Their skills weren’t out of date, IBM just wanted to benefit-dodge.
Then people wonder why contracting gets a bad name.
So, IBM is conspiring within itself to hire workers and the lowest cost?
What kind of economic theory is IBM exploiting?
Not just IBM, every damn company is doing this crap.
That severence is now max of four weeks pay. No longer worth signing the agreement.
In the early 1990s, MITRE did the same thing. The first cadre of old-people layoffs got settlements because the President of MITRE was caught on video tape saying words to the effect of: “we have cut overhead as much as we can, so now we have to reduce average years of staff experience!”
Several years later, I was working on the AN/BSY-2 at GE Aerospace, and some MITRE folks came up to tell us about the neat processing algorithms they had come up with for the digital periscope. They spent four slides of their presentation explaining vector algebra to former rocket scientists, so I realized that MITRE’s program to dumb themselves down had worked quite well.

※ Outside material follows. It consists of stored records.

@[simp] theorem State.handoff_clearReservations (s : State) (n : ChunkName) (r : PortNo) :
    (s.clearReservations n).handoff r =
      if (s.handoff r).reservation = some n then { s.handoff r with reservation := none }
      else s.handoff r := by
  simp only [State.handoff, State.port_clearReservations]
  by_cases h : (s.port r).handoff.reservation = some n <;> simp [h]

@[simp] theorem State.link_updChunk (s : State) (n : ChunkName) (f : Chunk → Chunk) (r : PortNo) :
    (s.updChunk n f).link r = s.link r := by
  simp only [State.updChunk, State.link_clearReservations]; rfl

@[simp] theorem State.intake_updChunk (s : State) (n : ChunkName) (f : Chunk → Chunk) (r : PortNo) :
    (s.updChunk n f).intake r = s.intake r := by
  simp only [State.updChunk, State.intake_clearReservations]; rfl

@[simp] theorem State.ctx_updChunk (s : State) (n : ChunkName) (f : Chunk → Chunk) (r : PortNo) :
    (s.updChunk n f).ctx r = s.ctx r := by
  simp only [State.updChunk, State.ctx_clearReservations]; rfl

@[simp] theorem State.handoff_updChunk (s : State) (n : ChunkName) (f : Chunk → Chunk) (r : PortNo) :
    (s.updChunk n f).handoff r =
      if (s.handoff r).reservation = some n then { s.handoff r with reservation := none }
      else s.handoff r := by
  simp only [State.updChunk, State.handoff_clearReservations]; rfl

@[simp] theorem State.chunks_updChunk (s : State) (n : ChunkName) (f : Chunk → Chunk) :
    (s.updChunk n f).chunks = s.chunks.map (fun c => if c.name = n then f c else c) := rfl

@[simp] theorem State.chunks_freeChunk (s : State) (n : ChunkName) :
    (s.freeChunk n).chunks = s.chunks.filter (fun c => c.name ≠ n) := rfl

@[simp] theorem State.takes_updTake (s : State) (n : Nat) (f : Take → Take) :
    (s.updTake n f).takes = s.takes.map (fun e => if e.2.id = n then (e.1, f e.2) else e) := rfl

@[simp] theorem State.link_updLink (s : State) (p r : PortNo) (f : Link → Link) :
    (s.updLink p f).link r = if r = p then f (s.link p) else s.link r := by
  simp [State.updLink]

@[simp] theorem State.intake_updLink (s : State) (p r : PortNo) (f : Link → Link) :
    (s.updLink p f).intake r = s.intake r := by simp [State.updLink]

@[simp] theorem State.handoff_updLink (s : State) (p r : PortNo) (f : Link → Link) :
    (s.updLink p f).handoff r = s.handoff r := by simp [State.updLink]

@[simp] theorem State.ctx_updLink (s : State) (p r : PortNo) (f : Link → Link) :
    (s.updLink p f).ctx r = s.ctx r := by simp [State.updLink]

@[simp] theorem State.link_setBuf (s : State) (p r : PortNo) (k : Bool) (b : Buffer) :
    (s.setBuf p k b).link r = s.link r := by simp [State.setBuf]

@[simp] theorem State.handoff_setBuf (s : State) (p r : PortNo) (k : Bool) (b : Buffer) :
    (s.setBuf p k b).handoff r = s.handoff r := by simp [State.setBuf]

@[simp] theorem State.ctx_setBuf (s : State) (p r : PortNo) (k : Bool) (b : Buffer) :
    (s.setBuf p k b).ctx r = s.ctx r := by simp [State.setBuf]

@[simp] theorem State.intake_setBuf (s : State) (p r : PortNo) (k : Bool) (b : Buffer) :
    (s.setBuf p k b).intake r =
      if r = p then (if k then { s.intake p with buf1 := b } else { s.intake p with buf0 := b })
      else s.intake r := by simp [State.setBuf]

@[simp] theorem State.pool_setPool (s : State) (k j : PoolId) (q : Pool) :
    (s.setPool k q).pool j = if j = k then q else s.pool j := by
  cases k <;> cases j <;> rfl

/-- Where in a table a changed take stands: the same slot. -/
theorem State.take?_updTake (s : State) (n m : Nat) (f : Take → Take) (h : ∀ t, (f t).id = t.id) :
    (s.updTake n f).take? m = (s.take? m).map (fun t => if t.id = n then f t else t) := by
  simp only [State.take?, State.takes_updTake, List.find?_map, Option.map_map]
  have hp : ((fun e : Nat × Take => decide (e.2.id = m)) ∘
      fun e => if e.2.id = n then (e.1, f e.2) else e) = fun e => decide (e.2.id = m) := by
    funext e; simp only [Function.comp]; split <;> simp [h]
  rw [hp]
  cases s.takes.find? (fun e => decide (e.2.id = m)) with
  | none => rfl
  | some e => simp only [Option.map_some, Function.comp]; split <;> rfl

/-- A take found has the id asked for. -/
theorem State.take?_id {s : State} {n : Nat} {t : Take} (h : s.take? n = some t) : t.id = n := by
  simp only [State.take?, Option.map_eq_some_iff] at h
  obtain ⟨e, he, rfl⟩ := h
  simpa using List.find?_some he

/-- A changed take is found as changed. -/
theorem State.take?_updTake_self {s : State} {n : Nat} {t : Take} (h : s.take? n = some t)
    (f : Take → Take) (hf : ∀ t, (f t).id = t.id) : (s.updTake n f).take? n = some (f t) := by
  rw [State.take?_updTake _ _ _ _ hf, h]; simp [State.take?_id h]

/-- A change of another take leaves a take as it was. -/
theorem State.take?_updTake_ne (s : State) {n m : Nat} (hm : m ≠ n) (f : Take → Take)
    (hf : ∀ t, (f t).id = t.id) : (s.updTake n f).take? m = s.take? m := by
  rw [State.take?_updTake _ _ _ _ hf]
  cases h : s.take? m with
  | none => rfl
  | some t => simp [State.take?_id h, hm]

/-- A chunk found has the name asked for. -/
theorem State.chunk?_name {s : State} {n : ChunkName} {c : Chunk} (h : s.chunk? n = some c) :
    c.name = n := by simpa using List.find?_some h

/-- A changed chunk is found as changed, and every other as it was. -/
theorem State.chunk?_updChunk (s : State) (n m : ChunkName) (f : Chunk → Chunk)
    (h : ∀ c, (f c).name = c.name) :
    (s.updChunk n f).chunk? m = (s.chunk? m).map (fun c => if c.name = n then f c else c) := by
  simp only [State.chunk?, State.chunks_updChunk, List.find?_map]
  have hp : ((fun c : Chunk => decide (c.name = m)) ∘
      fun c => if c.name = n then f c else c) = fun c => decide (c.name = m) := by
    funext c; simp only [Function.comp]; split <;> simp [h]
  rw [hp]

end Sys2Proof.Machine
end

And in other news Lotus Notes is still crapware.
No love for IBM from me.
“That severence is now max of four weeks pay. No longer worth signing the agreement.”
They just laid off a bunch yesterday. Ginny’s big plan is to send all the project management to India. How are you going to manage an American customer with equipment on our floor from India? This will not end well. They’re having to cut back because they just lost another huge lawsuit for screwing a customer.
I have zero respect for corporate America.
In the health care industry factories, staff positions are eliminated and the eliminated staff are invited to become CNAs or use their long unused nursing degrees, at age 55 or more, to become third shift workers on busy hospital floors.